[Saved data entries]
-- ==== Sys2Proof/Machine/FlyEngine.lean ====
section
/-!
DEFINITION. The fly engine: elements of a command, its line requests, faults and completion (R230 to R243, R258 to R261,
R375, R376, R382, R383).
-/
namespace Sys2Proof.Machine

/-! ## Elements (R230, R233, R236, R237) -/

/-- One element or scale of a command, in the order of R230: its lane, the bit address of its memory side when it lies in
the tensor, its width, its bit address in the stage and its byte address in the score. -/
structure Elem where
  idx : Nat
  lane : Nat
  bit : Option Nat
  width : Nat
  cell : Option Nat
  score : Option Nat
  deriving DecidableEq, Repr

/-- Whether coordinates lie in a tensor. -/
def inTensor (r : Record) (c : List Int) : Bool :=
  (List.range (Nat.max r.rank 1)).all (fun d => decide (0 ≤ c.getD d 0) && decide (c.getD d 0 < (r.extents.getD d 1 : Int)))

/-- The bit address of coordinates. -/
def bitAddress (r : Record) (width : Nat) (c : List Int) : Nat :=
  r.base.toNat * 8 + (c.getD 0 0).toNat * width + total ((List.range 4).map (fun i => (c.getD (i + 1) 0).toNat * 16 * r.strides.getD (i + 1) 0 * 8))

/-- The coordinates above the first of a row of the box. -/
def rowCoords (r : Record) (o : List Int) (row : Nat) : List Int :=
  let b (d : Nat) : Nat := r.box.getD d 1
  [o.getD 1 0 + (row % b 1 : Nat), o.getD 2 0 + (row / b 1 % b 2 : Nat), o.getD 3 0 + (row / (b 1 * b 2) % b 3 : Nat),
    o.getD 4 0 + (row / (b 1 * b 2 * b 3) % b 4 : Nat)]

/-- Whether a command takes one run per lane. -/
def FlyCmd.perLane (f : FlyCmd) : Bool := f.op == .gth || f.op == .sct

/-- Rows of the command's tile. -/
def FlyCmd.rows (f : FlyCmd) (r : Record) : Nat := if f.perLane then 32 else r.rows

/-- The coordinates of column `j` of a row; none in the row of an inactive lane. -/
def FlyCmd.coords (f : FlyCmd) (r : Record) (row j : Nat) : Option (List Int) :=
  if f.perLane then
    if f.lanes.has row then
      let o := f.origins.getD row []
      some ((o.getD 0 0 + (j : Int)) :: o.drop 1)
    else none
  else
    let o := f.origins.headD []
    some ((o.getD 0 0 + (j : Int)) :: rowCoords r o row)

/-- Element (row, j) of a record's command. -/
def FlyCmd.boxElem (f : FlyCmd) (t : Tile) (r : Record) (row j : Nat) : Elem :=
  let b0 := r.box.getD 0 1
  { idx := row * b0 + j
    lane := if f.perLane then row else f.leader
    bit := (f.coords r row j).bind (fun c => if inTensor r c then some (bitAddress r r.width c) else none)
    width := r.width
    cell := if f.op == .pf then none else some (8 * (t.base + row * pitch b0 r.width) + j * r.width)
    score := none }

**PROBLEM TO SOLVE**
The lines you need are those with the word "then"; list them from the entries.

**WORKED SOLUTION**
def FlyCmd.rows (f : FlyCmd) (r : Record) : Nat := if f.perLane then 32 else r.rows
  if f.perLane then
    if f.lanes.has row then
    lane := if f.perLane then row else f.leader
    bit := (f.coords r row j).bind (fun c => if inTensor r c then some (bitAddress r r.width c) else none)
    cell := if f.op == .pf then none else some (8 * (t.base + row * pitch b0 r.width) + j * r.width)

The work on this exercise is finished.